CN108090417A

CN108090417A - A kind of method for detecting human face based on convolutional neural networks

Info

Publication number: CN108090417A
Application number: CN201711204234.8A
Authority: CN
Inventors: 刘琳; 姜飞; 申瑞民
Original assignee: Shanghai Jiao Tong University
Current assignee: Shanghai Jiao Tong University
Priority date: 2017-11-27
Filing date: 2017-11-27
Publication date: 2018-05-29

Abstract

The present invention relates to a kind of face detection method based on convolutional neural network, comprises the following steps: 1) establishes face detection model, and this model adopts RFCN network structure, and described RFCN network structure comprises the feature extraction layer based on feature fusion; 2 ) to obtain a sample set; 3) to train the face detection model established in step 1); 4) to perform face detection on the picture to be tested with the trained face detection model. Compared with the prior art, the present invention has the advantages of higher accuracy rate and recall rate, better adaptability to complex scenes, and the like.

Description

A Face Detection Method Based on Convolutional Neural Network

技术领域technical field

本发明涉及人脸识别技术领域，尤其是涉及一种基于卷积神经网络的人脸检测方法。The invention relates to the technical field of face recognition, in particular to a face detection method based on a convolutional neural network.

背景技术Background technique

人脸检测是一项涉及计算机视觉、模式识别及人工智能等多领域的研究课题，因其在商业、医疗和军事等领域中广泛的应用价值，一直是人们研究的热点。然而，在现实场景下，复杂图像中的人脸经常会存在遮挡严重的情况，这给人脸检测带来巨大的挑战，所以提出一种能够适应于严重遮挡的人脸检测方法仍然是研究的难点。Face detection is a research topic involving computer vision, pattern recognition, artificial intelligence and other fields. Because of its wide application value in commercial, medical and military fields, it has always been a hot research topic. However, in real-world scenarios, faces in complex images are often severely occluded, which poses a huge challenge to face detection, so it is still a research to propose a face detection method that can adapt to severe occlusions. difficulty.

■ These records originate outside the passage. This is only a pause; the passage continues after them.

-- ==== Sys2Proof/Machine/Occupancy.lean ====
section
/-! DEFINITION. The OCCUPANCY family (43_occupancy.md). -/

namespace Sys2Proof.Machine

/-- `OCCUPANCY`, performed in every cycle (43_occupancy.md R90): the status outputs are driven from the pre-edge state and
nothing else changes. It has no encoding; taken alone it is a cycle with no other operation
(DESIGN CHOICE, safe, log 10). -/
def execOccupancy (s : State) : Host.Outcome State Fault Refusal := s.cycle .none none

end Sys2Proof.Machine
end

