-- ==== Sys2Proof/Machine/Dispatch.lean ====
section
/-! DEFINITION. One arm per operation. -/

namespace Sys2Proof.Machine

/-- The meaning of each operation: one clock cycle that performs it. -/
def exec (i : Instr) (s : State) : Host.Outcome State Fault Refusal :=
  match i with
  | .reset => Sys2Proof.Machine.execReset s
  | .nop => Sys2Proof.Machine.execNop s
  | .write wd => Sys2Proof.Machine.execWrite wd s
  | .read => Sys2Proof.Machine.execRead s
  | .writeRead wd => Sys2Proof.Machine.execWriteRead wd s
  | .drain th => Sys2Proof.Machine.execDrain th s
  | .writeDrain wd th => Sys2Proof.Machine.execWriteDrain wd th s
  | .rsv => Sys2Proof.Machine.execRsv s
  | .writeRsv wd => Sys2Proof.Machine.execWriteRsv wd s
  | .occupancy => Sys2Proof.Machine.execOccupancy s

end Sys2Proof.Machine
end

文献“Object Detection via Region-based Fully Convolutional Networks”(Dai,J., Li,Y.,He,K.,Sun,J.:R-FCN:.In:30th Conference on Neural InformationProcessing Systems,pp.379-387.Barcelona)公开一种基于区域全卷积神经网络的目标检测方法，该方法基础网络采用ResNet101，为RFCN网络结构，子网络分为Region ProposalNetwork(RPN)和分类网络，整体网络结构如图1所示。ResNet提取feature maps的过程共4个阶段，分别记为res1，res2，res3，res4。res4之后通过卷积运算与RPN子网络和分类子网连接。RPN子网络与分类子网共享ResNet所提取的 feature maps，使得特征的提取只需进行一次运算，极大地提高了运算效率。Literature "Object Detection via Region-based Fully Convolutional Networks" (Dai, J., Li, Y., He, K., Sun, J.: R-FCN:.In: 30th Conference on Neural Information Processing Systems, pp.379 -387.Barcelona) discloses a target detection method based on regional fully convolutional neural network. The basic network of this method uses ResNet101, which is an RFCN network structure. The sub-network is divided into Region ProposalNetwork (RPN) and classification network. The overall network structure is shown in the figure 1. The process of extracting feature maps by ResNet consists of 4 stages, which are recorded as res1, res2, res3, and res4. After res4, it is connected with the RPN subnetwork and the classification subnetwork through the convolution operation. The RPN sub-network and the classification sub-network share the feature maps extracted by ResNet, so that the feature extraction only needs to be performed once, which greatly improves the calculation efficiency.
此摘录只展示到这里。